## Exercise description
Using the records below, give again exactly the lines from the line that contains "hin, if_neg (by omega)]" through the line that contains "rw [Blit.bits_read (by", both ends included, and only those.
BEGIN Supplied information
-- ==== Sys2Proof/Laws/Display.lean ====
section
/-! SUPPORT. The display grid and the compositor: read after write, and what a run of bits, a run of rows and a whole
composite leave in every cell, in the cursor and in the note of a false result (R161 to R164). -/

namespace Sys2Proof.Machine

theorem Display.read_of_lt (d : Display) {x y : Nat} (hx : x < 64) (hy : y < 32) : d.read x y = (d[x])[y] :=
  dif_pos ⟨hx, hy⟩

/-- Reading a cell after writing one on the grid. -/
theorem Display.read_write (d : Display) {x y : Nat} (hx : x < 64) (hy : y < 32) (b : Bool) (cx cy : Nat) :
    (d.write x y b).read cx cy = if cx = x ∧ cy = y then b else d.read cx cy := by
  have hxy : x < Config.dispW ∧ y < Config.dispH := ⟨hx, hy⟩
  unfold Display.write Display.read
  rw [dif_pos hxy]
  by_cases hin : cx < Config.dispW ∧ cy < Config.dispH
  · rw [dif_pos hin, dif_pos hin]
    by_cases h1 : cx = x
    · subst h1
      by_cases h2 : cy = y
      · subst h2; simp
      · have h2' : y ≠ cy := fun e => h2 e.symm
        simp [Vector.getElem_set_ne, h2, h2']
    · have h1' : x ≠ cx := fun e => h1 e.symm
      simp [Vector.getElem_set_ne, h1, h1']
  · rw [dif_neg hin, dif_neg hin, if_neg]
    rintro ⟨rfl, rfl⟩
    exact hin hxy

/-- Two grids that read alike in every cell are equal. -/
theorem Display.ext_of_read {d e : Display} (h : ∀ x y, x < 64 → y < 32 → d.read x y = e.read x y) : d = e := by
  apply Vector.ext
  intro x hx
  apply Vector.ext
  intro y hy
  have := h x y hx hy
  rwa [Display.read_of_lt d hx hy, Display.read_of_lt e hx hy] at this

/-! ## The bits of a row byte -/

@[simp] theorem spriteBits_length (b : Byte) : (spriteBits b).length = 8 := by simp [spriteBits]

theorem spriteBits_getElem (b : Byte) (k : Nat) (h : k < (spriteBits b).length) :
    (spriteBits b)[k] = spriteBit b k := by simp [spriteBits]

/-- Bit `k` of a sprite byte, as a number (R161). -/
theorem spriteBit_eq (b : Byte) (k : Nat) : spriteBit b k = (b.toNat / 2 ^ (7 - k) % 2 == 1) := by
  unfold spriteBit
  rw [Bool.eq_iff_iff, beq_iff_eq, beq_iff_eq, ← BitVec.toNat_inj, BitVec.toNat_and, BitVec.toNat_ushiftRight,
    Nat.shiftRight_eq_div_pow]
  simp [Nat.and_one_is_mod]

/-! ## A run of bits in one row -/

@[simp] theorem Blit.bits_cx (y : Nat) (bs : List Bool) (p : Blit) : (Blit.bits y bs p).cx = p.cx + bs.length := by
  induction bs generalizing p with
  | nil => rfl
  | cons b bs ih =>
    have hcx : (p.bit y b).cx = p.cx + 1 := rfl
    rw [Blit.bits, ih, hcx, List.length_cons]; omega

/-- Every cell after a run of bits on the grid row `y`. -/
theorem Blit.bits_read {y : Nat} (hy : y < 32) (bs : List Bool) (p : Blit) (hx : p.cx + bs.length ≤ 64) (cx cy : Nat) :
    (Blit.bits y bs p).grid.read cx cy =
      if h : cy = y ∧ p.cx ≤ cx ∧ cx - p.cx < bs.length then xor (p.grid.read cx cy) (bs[cx - p.cx]'h.2.2)
      else p.grid.read cx cy := by
  induction bs generalizing p with
  | nil => simp [Blit.bits]
  | cons b bs ih =>
    have hlen : p.cx + (bs.length + 1) ≤ 64 := hx
    have hp : p.cx < 64 := by omega
    have hcx : (p.bit y b).cx = p.cx + 1 := rfl
    have hgrid : (p.bit y b).grid = p.grid.write p.cx y (xor (p.grid.read p.cx y) b) := rfl
    rw [Blit.bits, ih _ (by rw [hcx]; omega), hgrid, Display.read_write _ hp hy]
    by_cases hcy : cy = y
    · subst hcy
      by_cases h0 : cx = p.cx
      · subst h0
        rw [dif_neg (by rw [hcx]; omega), if_pos ⟨rfl, rfl⟩,
          dif_pos ⟨rfl, Nat.le_refl _, by rw [Nat.sub_self]; exact Nat.succ_pos _⟩]
        simp only [Nat.sub_self, List.getElem_cons_zero]
      · have hne : ¬ (cx = p.cx ∧ cy = cy) := fun h => h0 h.1
        by_cases hin : p.cx + 1 ≤ cx ∧ cx - (p.cx + 1) < bs.length
        · rw [dif_pos ⟨rfl, by rw [hcx]; exact hin⟩, if_neg hne,
            dif_pos ⟨rfl, by omega, by rw [List.length_cons]; omega⟩]
          have hstep : cx - p.cx = (cx - (p.cx + 1)) + 1 := by omega
          simp only [hcx, hstep, List.getElem_cons_succ]
        · rw [dif_neg (by rw [hcx]; exact fun h => hin h.2), if_neg hne,
            dif_neg (by rw [List.length_cons]; omega)]
    · rw [dif_neg (fun h => hcy h.1), if_neg (fun h => hcy h.2), dif_neg (fun h => hcy h.1)]

/-- Whether a false result has been noted after a run of bits on the grid row `y`. -/
theorem Blit.bits_anyFalse {y : Nat} (hy : y < 32) (bs : List Bool) (p : Blit) (hx : p.cx + bs.length ≤ 64) :
    (Blit.bits y bs p).anyFalse = true ↔
      p.anyFalse = true ∨ ∃ (k : Nat) (h : k < bs.length), xor (p.grid.read (p.cx + k) y) bs[k] = false := by
  induction bs generalizing p with
  | nil => simp [Blit.bits]
  | cons b bs ih =>
    have hlen : p.cx + (bs.length + 1) ≤ 64 := hx
    have hp : p.cx < 64 := by omega
    have hcx : (p.bit y b).cx = p.cx + 1 := rfl
    have hread : ∀ k, (p.bit y b).grid.read (p.cx + 1 + k) y = p.grid.read (p.cx + (k + 1)) y := by
      intro k
      have hgrid : (p.bit y b).grid = p.grid.write p.cx y (xor (p.grid.read p.cx y) b) := rfl
      rw [hgrid, Display.read_write _ hp hy, if_neg (by omega)]
      congr 1
      omega
    have hany : (p.bit y b).anyFalse = true ↔ p.anyFalse = true ∨ xor (p.grid.read (p.cx + 0) y) b = false := by
      simp [Blit.bit]
    rw [Blit.bits, ih _ (by rw [hcx]; omega), hany]
    simp only [hcx, hread]
    constructor
    · rintro ((h | h) | ⟨k, hk, h⟩)
      · exact .inl h
      · exact .inr ⟨0, Nat.succ_pos _, h⟩
      · exact .inr ⟨k + 1, Nat.succ_lt_succ hk, h⟩
    · rintro (h | ⟨k, hk, h⟩)
      · exact .inl (.inl h)
      · cases k with
        | zero => exact .inl (.inr h)
        | succ k => exact .inr ⟨k, Nat.lt_of_succ_lt_succ hk, h⟩

/-! ## A run of rows -/

/-- Every cell after `n` sprite rows from the grid row `y` on (R161, R164): the cell of row `r`, bit `k` is xored with
that bit, every other cell is as before. -/
theorem Blit.rows_read (mem : Memory) (addr y n : Nat) (p : Blit) (hy : y + n ≤ 32) (hx : p.cx + 8 * n ≤ 64)
    (cx cy : Nat) :
    (Blit.rows mem addr y n p).grid.read cx cy =
      if y ≤ cy ∧ cy < y + n ∧ p.cx + 8 * (cy - y) ≤ cx ∧ cx < p.cx + 8 * (cy - y) + 8 then
        xor (p.grid.read cx cy) (spriteBit (mem.read (addr + (cy - y))) (cx - p.cx - 8 * (cy - y)))
      else p.grid.read cx cy := by
  induction n generalizing addr y p with
  | zero => rw [Blit.rows, if_neg (by omega)]
  | succ n ih =>
    have hlen := spriteBits_length (mem.read addr)
    have hcx : (Blit.bits y (spriteBits (mem.read addr)) p).cx = p.cx + 8 := by rw [Blit.bits_cx, hlen]
    rw [Blit.rows, ih _ _ _ (by omega) (by rw [hcx]; omega), Blit.bits_read (by omega) _ _ (by rw [hlen]; omega), hcx]
    by_cases h0 : cy = y
    · subst h0
      rw [if_neg (by omega)]
      by_cases hin : p.cx ≤ cx ∧ cx - p.cx < 8
      · rw [dif_pos ⟨rfl, hin.1, by rw [hlen]; exact hin.2⟩, if_pos (by omega), spriteBits_getElem]
        simp
      · rw [dif_neg (by rw [hlen]; exact fun h => hin h.2), if_neg (by omega)]
    · rw [dif_neg (fun h => h0 h.1)]
      by_cases hin : y + 1 ≤ cy ∧ cy < y + 1 + n ∧ p.cx + 8 + 8 * (cy - (y + 1)) ≤ cx ∧
          cx < p.cx + 8 + 8 * (cy - (y + 1)) + 8
      · rw [if_pos hin, if_pos (by omega)]
        have e1 : addr + 1 + (cy - (y + 1)) = addr + (cy - y) := by omega
        have e2 : cx - (p.cx + 8) - 8 * (cy - (y + 1)) = cx - p.cx - 8 * (cy - y) := by omega
        rw [e1, e2]
      · rw [if_neg hin, if_neg (by omega)]

/-- Whether a false result has been noted after `n` sprite rows (R163). -/
theorem Blit.rows_anyFalse (mem : Memory) (addr y n : Nat) (p : Blit) (hy : y + n ≤ 32) (hx : p.cx + 8 * n ≤ 64) :
    (Blit.rows mem addr y n p).anyFalse = true ↔
      p.anyFalse = true ∨ ∃ r k, r < n ∧ k < 8 ∧
        xor (p.grid.read (p.cx + 8 * r + k) (y + r)) (spriteBit (mem.read (addr + r)) k) = false := by
  induction n generalizing addr y p with
  | zero => simp [Blit.rows]
  | succ n ih =>
    have hlen := spriteBits_length (mem.read addr)
    have hcx : (Blit.bits y (spriteBits (mem.read addr)) p).cx = p.cx + 8 := by rw [Blit.bits_cx, hlen]
    have hread : ∀ r k, (Blit.bits y (spriteBits (mem.read addr)) p).grid.read (p.cx + 8 + 8 * r + k) (y + 1 + r) =
        p.grid.read (p.cx + 8 * (r + 1) + k) (y + (r + 1)) := by
      intro r k
      rw [Blit.bits_read (by omega) _ _ (by rw [hlen]; omega), dif_neg (by omega)]
      congr 1 <;> omega
    have haddr : ∀ r, addr + 1 + r = addr + (r + 1) := fun r => by omega
    rw [Blit.rows, ih _ _ _ (by omega) (by rw [hcx]; omega), Blit.bits_anyFalse (by omega) _ _ (by rw [hlen]; omega), hcx]
    simp only [hread, haddr, spriteBits_getElem]
    constructor
    · rintro ((h | ⟨k, hk, h⟩) | ⟨r, k, hr, hk, h⟩)
      · exact .inl h
      · exact .inr ⟨0, k, Nat.succ_pos _, by rwa [hlen] at hk, h⟩
      · exact .inr ⟨r + 1, k, Nat.succ_lt_succ hr, hk, h⟩
    · rintro (h | ⟨r, k, hr, hk, h⟩)
      · exact .inl (.inl h)
      · cases r with
        | zero => exact .inl (.inr ⟨k, by rw [hlen]; exact hk, h⟩)
        | succ r => exact .inr ⟨r, k, Nat.lt_of_succ_lt_succ hr, hk, h⟩

/-! ## The composite of sampled operands -/

/-- The bounds the meaning checks leave every row on the grid (R162). -/
theorem DrawOperands.bounds_of_not_drawsOutOfRange {o : DrawOperands} (h : o.drawsOutOfRange = false) (hn : 0 < o.n) :
    o.x0 + 8 * o.n ≤ 64 ∧ o.y0 + o.n ≤ 32 := by
  simp [DrawOperands.drawsOutOfRange, hn] at h
  exact h

/-- A draw of no rows changes nothing (D24). -/
theorem composite_zero {o : DrawOperands} (hn : o.n = 0) (s : State) :
    composite o s = { grid := s.display, anyFalse := false, cx := o.x0 } := by
  simp [composite, hn, Blit.rows]

/-- The cell of row `r`, bit `k` after the composite (R161, R164). -/
theorem composite_read_cell {o : DrawOperands} (hb : o.drawsOutOfRange = false) (s : State) {r k : Nat} (hr : r < o.n)
    (hk : k < 8) : (composite o s).grid.read (o.x0 + 8 * r + k) (o.y0 + r) = drawnCell o s r k := by
  obtain ⟨h1, h2⟩ := DrawOperands.bounds_of_not_drawsOutOfRange hb (by omega)
  have e1 : o.y0 + r - o.y0 = r := by omega
  have e2 : o.x0 + 8 * r + k - o.x0 - 8 * r = k := by omega
  rw [composite, Blit.rows_read _ _ _ _ _ h2 h1, e1, if_pos ⟨by omega, by omega, by dsimp only; omega, by dsimp only; omega⟩, e2,
    spriteBit_eq, drawnCell]

/-- A cell the draw does not touch is as before (R161). -/
theorem composite_read_other {o : DrawOperands} (hb : o.drawsOutOfRange = false) (s : State) {cx cy : Nat}
    (h : ¬ o.touches cx cy) : (composite o s).grid.read cx cy = s.display.read cx cy := by
  rcases Nat.eq_zero_or_pos o.n with hn | hn
  · rw [composite_zero hn]
  · obtain ⟨h1, h2⟩ := DrawOperands.bounds_of_not_drawsOutOfRange hb hn
    rw [composite, Blit.rows_read _ _ _ _ _ h2 h1, if_neg]
    rintro ⟨ha, hb, hc, hd⟩
    dsimp only at hc hd
    refine h ⟨cy - o.y0, cx - o.x0 - 8 * (cy - o.y0), by omega, by omega, ?_, ?_⟩
    · omega
    · omega

/-- Whether the composite notes a false result: some cell the draw wrote ended false (R163). -/
theorem composite_anyFalse {o : DrawOperands} (hb : o.drawsOutOfRange = false) (s : State) :
    (composite o s).anyFalse = true ↔ ∃ r k, r < o.n ∧ k < 8 ∧ drawnCell o s r k = false := by
  rcases Nat.eq_zero_or_pos o.n with hn | hn
  · rw [composite_zero hn]
    constructor
    · intro h; cases h
    · rintro ⟨r, k, hr, -⟩; omega
  · obtain ⟨h1, h2⟩ := DrawOperands.bounds_of_not_drawsOutOfRange hb hn
    rw [composite, Blit.rows_anyFalse _ _ _ _ _ h2 h1]
    simp only [spriteBit_eq, drawnCell, Bool.false_eq_true, false_or]

end Sys2Proof.Machine
end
END Supplied information
## Task answer
      · rw [if_neg hin, if_neg (by omega)]

/-- Whether a false result has been noted after `n` sprite rows (R163). -/
theorem Blit.rows_anyFalse (mem : Memory) (addr y n : Nat) (p : Blit) (hy : y + n ≤ 32) (hx : p.cx + 8 * n ≤ 64) :
    (Blit.rows mem addr y n p).anyFalse = true ↔
      p.anyFalse = true ∨ ∃ r k, r < n ∧ k < 8 ∧
        xor (p.grid.read (p.cx + 8 * r + k) (y + r)) (spriteBit (mem.read (addr + r)) k) = false := by
  induction n generalizing addr y p with
  | zero => simp [Blit.rows]
  | succ n ih =>
    have hlen := spriteBits_length (mem.read addr)
    have hcx : (Blit.bits y (spriteBits (mem.read addr)) p).cx = p.cx + 8 := by rw [Blit.bits_cx, hlen]
    have hread : ∀ r k, (Blit.bits y (spriteBits (mem.read addr)) p).grid.read (p.cx + 8 + 8 * r + k) (y + 1 + r) =
        p.grid.read (p.cx + 8 * (r + 1) + k) (y + (r + 1)) := by
      intro r k
      rw [Blit.bits_read (by omega) _ _ (by rw [hlen]; omega), dif_neg (by omega)]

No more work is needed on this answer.